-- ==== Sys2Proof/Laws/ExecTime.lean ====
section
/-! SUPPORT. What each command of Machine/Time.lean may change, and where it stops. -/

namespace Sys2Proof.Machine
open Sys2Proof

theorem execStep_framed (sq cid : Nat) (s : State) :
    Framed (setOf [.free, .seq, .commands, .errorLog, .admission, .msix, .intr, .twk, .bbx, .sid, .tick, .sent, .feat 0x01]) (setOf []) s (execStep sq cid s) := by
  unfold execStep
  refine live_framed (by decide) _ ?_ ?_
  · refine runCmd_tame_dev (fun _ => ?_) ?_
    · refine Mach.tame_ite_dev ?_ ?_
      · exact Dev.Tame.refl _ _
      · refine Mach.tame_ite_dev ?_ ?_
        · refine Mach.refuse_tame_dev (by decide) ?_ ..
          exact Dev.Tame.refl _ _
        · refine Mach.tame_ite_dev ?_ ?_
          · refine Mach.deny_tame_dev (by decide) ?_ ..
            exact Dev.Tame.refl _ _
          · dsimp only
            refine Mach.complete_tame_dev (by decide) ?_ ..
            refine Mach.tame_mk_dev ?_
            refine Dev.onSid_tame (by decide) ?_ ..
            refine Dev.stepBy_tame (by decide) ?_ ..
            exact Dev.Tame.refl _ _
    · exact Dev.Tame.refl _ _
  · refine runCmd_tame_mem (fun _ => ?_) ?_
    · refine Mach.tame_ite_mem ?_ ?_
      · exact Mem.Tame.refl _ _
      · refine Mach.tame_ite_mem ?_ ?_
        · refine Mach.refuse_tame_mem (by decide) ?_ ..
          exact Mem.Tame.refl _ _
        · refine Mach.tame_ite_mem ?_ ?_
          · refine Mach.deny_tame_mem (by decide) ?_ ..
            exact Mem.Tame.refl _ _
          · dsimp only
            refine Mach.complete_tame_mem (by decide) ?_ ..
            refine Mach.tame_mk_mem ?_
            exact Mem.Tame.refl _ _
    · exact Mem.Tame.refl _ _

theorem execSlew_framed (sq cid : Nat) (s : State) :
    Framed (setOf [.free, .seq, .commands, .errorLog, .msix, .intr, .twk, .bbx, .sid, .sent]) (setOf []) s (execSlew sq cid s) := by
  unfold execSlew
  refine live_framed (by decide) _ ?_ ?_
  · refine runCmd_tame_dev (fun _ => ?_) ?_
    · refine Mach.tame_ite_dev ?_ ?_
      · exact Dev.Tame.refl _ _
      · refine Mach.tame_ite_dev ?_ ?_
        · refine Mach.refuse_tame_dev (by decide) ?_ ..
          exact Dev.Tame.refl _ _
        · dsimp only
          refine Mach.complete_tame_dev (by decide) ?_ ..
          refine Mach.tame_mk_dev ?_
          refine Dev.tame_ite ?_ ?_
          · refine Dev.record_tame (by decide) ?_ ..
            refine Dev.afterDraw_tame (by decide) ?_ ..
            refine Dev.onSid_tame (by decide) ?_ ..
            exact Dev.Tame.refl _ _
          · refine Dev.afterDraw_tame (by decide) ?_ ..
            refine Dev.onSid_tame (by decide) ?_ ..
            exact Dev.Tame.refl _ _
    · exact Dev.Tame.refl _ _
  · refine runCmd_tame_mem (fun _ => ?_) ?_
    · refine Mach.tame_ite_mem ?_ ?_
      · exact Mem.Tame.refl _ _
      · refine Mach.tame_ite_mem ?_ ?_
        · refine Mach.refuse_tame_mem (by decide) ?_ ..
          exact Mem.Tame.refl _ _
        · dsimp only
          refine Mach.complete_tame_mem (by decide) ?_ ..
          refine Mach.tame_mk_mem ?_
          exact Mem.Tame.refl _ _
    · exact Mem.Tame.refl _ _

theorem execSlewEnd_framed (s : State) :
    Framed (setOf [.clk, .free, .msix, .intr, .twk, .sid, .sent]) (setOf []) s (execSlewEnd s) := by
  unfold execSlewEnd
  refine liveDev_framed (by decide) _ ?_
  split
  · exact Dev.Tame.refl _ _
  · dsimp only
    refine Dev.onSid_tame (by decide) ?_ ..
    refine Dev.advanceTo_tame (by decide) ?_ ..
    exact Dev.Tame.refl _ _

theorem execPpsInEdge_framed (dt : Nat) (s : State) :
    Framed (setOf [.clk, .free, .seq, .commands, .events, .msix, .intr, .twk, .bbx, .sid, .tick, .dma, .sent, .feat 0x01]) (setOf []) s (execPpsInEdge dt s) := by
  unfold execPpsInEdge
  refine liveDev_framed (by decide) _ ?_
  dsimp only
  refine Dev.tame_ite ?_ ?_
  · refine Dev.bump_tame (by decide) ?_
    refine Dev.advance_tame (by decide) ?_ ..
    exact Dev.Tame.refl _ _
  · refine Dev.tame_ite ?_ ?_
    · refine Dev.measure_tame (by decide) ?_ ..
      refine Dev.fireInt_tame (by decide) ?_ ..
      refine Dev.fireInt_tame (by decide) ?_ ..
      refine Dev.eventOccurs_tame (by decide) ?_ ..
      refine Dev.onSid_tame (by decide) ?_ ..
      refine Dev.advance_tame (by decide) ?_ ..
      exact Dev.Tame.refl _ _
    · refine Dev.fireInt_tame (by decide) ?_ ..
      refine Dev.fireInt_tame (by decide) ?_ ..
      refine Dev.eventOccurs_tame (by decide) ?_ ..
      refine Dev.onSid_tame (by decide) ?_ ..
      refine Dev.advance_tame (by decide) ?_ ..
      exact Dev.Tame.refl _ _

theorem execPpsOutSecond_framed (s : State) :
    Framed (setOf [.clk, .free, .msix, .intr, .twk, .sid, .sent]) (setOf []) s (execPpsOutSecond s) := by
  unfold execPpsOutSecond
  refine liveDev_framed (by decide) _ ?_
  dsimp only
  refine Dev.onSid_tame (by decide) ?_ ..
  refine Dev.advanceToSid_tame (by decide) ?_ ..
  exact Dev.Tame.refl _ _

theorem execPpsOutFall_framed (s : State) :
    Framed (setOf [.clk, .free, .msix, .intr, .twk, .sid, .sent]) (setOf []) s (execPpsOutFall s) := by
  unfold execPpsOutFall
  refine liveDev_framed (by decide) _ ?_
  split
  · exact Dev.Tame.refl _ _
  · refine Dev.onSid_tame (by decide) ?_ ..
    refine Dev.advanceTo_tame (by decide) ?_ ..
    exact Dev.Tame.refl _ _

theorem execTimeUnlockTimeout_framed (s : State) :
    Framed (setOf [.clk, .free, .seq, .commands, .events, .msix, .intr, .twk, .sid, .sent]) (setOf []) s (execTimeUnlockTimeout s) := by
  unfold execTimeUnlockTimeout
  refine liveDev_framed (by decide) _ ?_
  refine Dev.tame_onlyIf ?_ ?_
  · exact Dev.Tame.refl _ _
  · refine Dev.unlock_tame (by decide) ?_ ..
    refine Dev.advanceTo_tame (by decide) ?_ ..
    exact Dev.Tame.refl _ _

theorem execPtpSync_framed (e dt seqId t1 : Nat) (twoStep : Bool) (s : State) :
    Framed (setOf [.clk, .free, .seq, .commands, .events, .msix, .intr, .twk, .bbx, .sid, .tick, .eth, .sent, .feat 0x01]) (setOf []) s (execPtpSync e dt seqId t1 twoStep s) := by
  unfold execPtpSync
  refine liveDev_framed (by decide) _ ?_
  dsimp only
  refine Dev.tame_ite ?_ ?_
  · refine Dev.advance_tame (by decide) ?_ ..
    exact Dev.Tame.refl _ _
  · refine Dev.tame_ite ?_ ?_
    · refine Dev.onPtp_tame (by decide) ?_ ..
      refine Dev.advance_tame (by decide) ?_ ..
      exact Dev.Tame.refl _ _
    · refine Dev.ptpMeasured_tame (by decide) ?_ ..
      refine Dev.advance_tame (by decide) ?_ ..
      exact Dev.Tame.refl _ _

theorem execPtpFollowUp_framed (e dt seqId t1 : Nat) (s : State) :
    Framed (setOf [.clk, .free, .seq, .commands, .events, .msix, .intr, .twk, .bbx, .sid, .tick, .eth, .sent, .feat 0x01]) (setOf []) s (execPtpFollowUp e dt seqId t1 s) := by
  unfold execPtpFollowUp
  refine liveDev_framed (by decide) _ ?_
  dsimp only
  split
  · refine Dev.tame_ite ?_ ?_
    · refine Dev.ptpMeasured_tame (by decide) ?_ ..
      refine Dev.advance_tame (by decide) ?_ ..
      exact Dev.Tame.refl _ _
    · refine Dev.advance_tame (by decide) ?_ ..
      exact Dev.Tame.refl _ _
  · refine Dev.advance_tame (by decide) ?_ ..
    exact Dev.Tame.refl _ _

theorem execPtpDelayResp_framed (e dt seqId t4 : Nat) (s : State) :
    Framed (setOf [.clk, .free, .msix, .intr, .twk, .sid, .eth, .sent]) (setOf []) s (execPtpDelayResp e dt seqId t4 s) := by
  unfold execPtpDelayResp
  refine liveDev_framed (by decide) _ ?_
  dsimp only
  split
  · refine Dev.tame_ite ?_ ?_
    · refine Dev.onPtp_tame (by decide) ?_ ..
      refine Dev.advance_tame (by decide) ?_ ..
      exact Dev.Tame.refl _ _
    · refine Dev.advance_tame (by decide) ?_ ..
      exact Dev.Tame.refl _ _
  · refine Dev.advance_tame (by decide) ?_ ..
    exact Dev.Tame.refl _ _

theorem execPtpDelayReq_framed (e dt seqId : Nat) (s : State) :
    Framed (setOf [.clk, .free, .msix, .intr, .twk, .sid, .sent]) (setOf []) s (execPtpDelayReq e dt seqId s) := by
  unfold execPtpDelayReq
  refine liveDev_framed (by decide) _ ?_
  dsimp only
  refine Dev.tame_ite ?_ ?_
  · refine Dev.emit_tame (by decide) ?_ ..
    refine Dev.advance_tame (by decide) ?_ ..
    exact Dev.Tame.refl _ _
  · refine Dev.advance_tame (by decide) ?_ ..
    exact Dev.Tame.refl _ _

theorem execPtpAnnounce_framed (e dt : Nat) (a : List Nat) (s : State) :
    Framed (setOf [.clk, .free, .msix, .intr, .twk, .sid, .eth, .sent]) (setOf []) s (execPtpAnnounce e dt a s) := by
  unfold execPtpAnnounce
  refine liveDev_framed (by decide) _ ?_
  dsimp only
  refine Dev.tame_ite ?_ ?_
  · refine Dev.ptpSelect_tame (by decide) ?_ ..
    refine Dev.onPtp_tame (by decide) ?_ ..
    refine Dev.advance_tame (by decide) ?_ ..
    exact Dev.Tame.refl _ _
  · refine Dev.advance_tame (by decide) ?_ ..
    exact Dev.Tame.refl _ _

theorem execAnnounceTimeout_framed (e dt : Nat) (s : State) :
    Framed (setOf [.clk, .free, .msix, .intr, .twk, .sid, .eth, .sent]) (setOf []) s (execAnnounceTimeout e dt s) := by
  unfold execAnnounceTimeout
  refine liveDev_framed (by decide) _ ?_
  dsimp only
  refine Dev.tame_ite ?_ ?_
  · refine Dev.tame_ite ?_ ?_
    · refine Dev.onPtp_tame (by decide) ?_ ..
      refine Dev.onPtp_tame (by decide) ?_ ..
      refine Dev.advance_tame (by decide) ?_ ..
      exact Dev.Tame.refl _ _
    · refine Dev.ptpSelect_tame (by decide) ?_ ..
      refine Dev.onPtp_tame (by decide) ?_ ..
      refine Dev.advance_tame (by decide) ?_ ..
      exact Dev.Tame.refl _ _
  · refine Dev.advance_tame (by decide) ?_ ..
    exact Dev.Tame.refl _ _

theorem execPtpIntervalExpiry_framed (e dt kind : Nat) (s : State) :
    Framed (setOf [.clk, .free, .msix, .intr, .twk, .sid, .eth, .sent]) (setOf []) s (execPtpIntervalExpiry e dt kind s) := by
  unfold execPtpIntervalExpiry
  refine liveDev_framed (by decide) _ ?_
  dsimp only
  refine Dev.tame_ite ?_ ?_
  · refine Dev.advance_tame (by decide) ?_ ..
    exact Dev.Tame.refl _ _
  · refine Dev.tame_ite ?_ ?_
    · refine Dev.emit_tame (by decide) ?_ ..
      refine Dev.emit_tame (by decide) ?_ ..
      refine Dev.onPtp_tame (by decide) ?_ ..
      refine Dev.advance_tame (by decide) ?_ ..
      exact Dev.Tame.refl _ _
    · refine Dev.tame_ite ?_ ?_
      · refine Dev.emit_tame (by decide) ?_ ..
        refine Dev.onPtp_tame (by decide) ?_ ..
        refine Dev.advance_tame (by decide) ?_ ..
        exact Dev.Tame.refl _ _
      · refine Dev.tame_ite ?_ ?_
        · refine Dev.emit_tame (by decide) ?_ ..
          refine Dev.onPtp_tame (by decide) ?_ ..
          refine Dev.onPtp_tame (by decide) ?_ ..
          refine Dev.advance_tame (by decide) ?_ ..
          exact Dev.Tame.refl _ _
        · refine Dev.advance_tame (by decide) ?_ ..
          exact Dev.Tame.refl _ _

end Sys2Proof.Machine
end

··········

• **Aim of the task**
All lines above that contain the word "Machine" are to be copied.

• **Answer section**
/-! SUPPORT. What each command of Machine/Time.lean may change, and where it stops. -/
namespace Sys2Proof.Machine
end Sys2Proof.Machine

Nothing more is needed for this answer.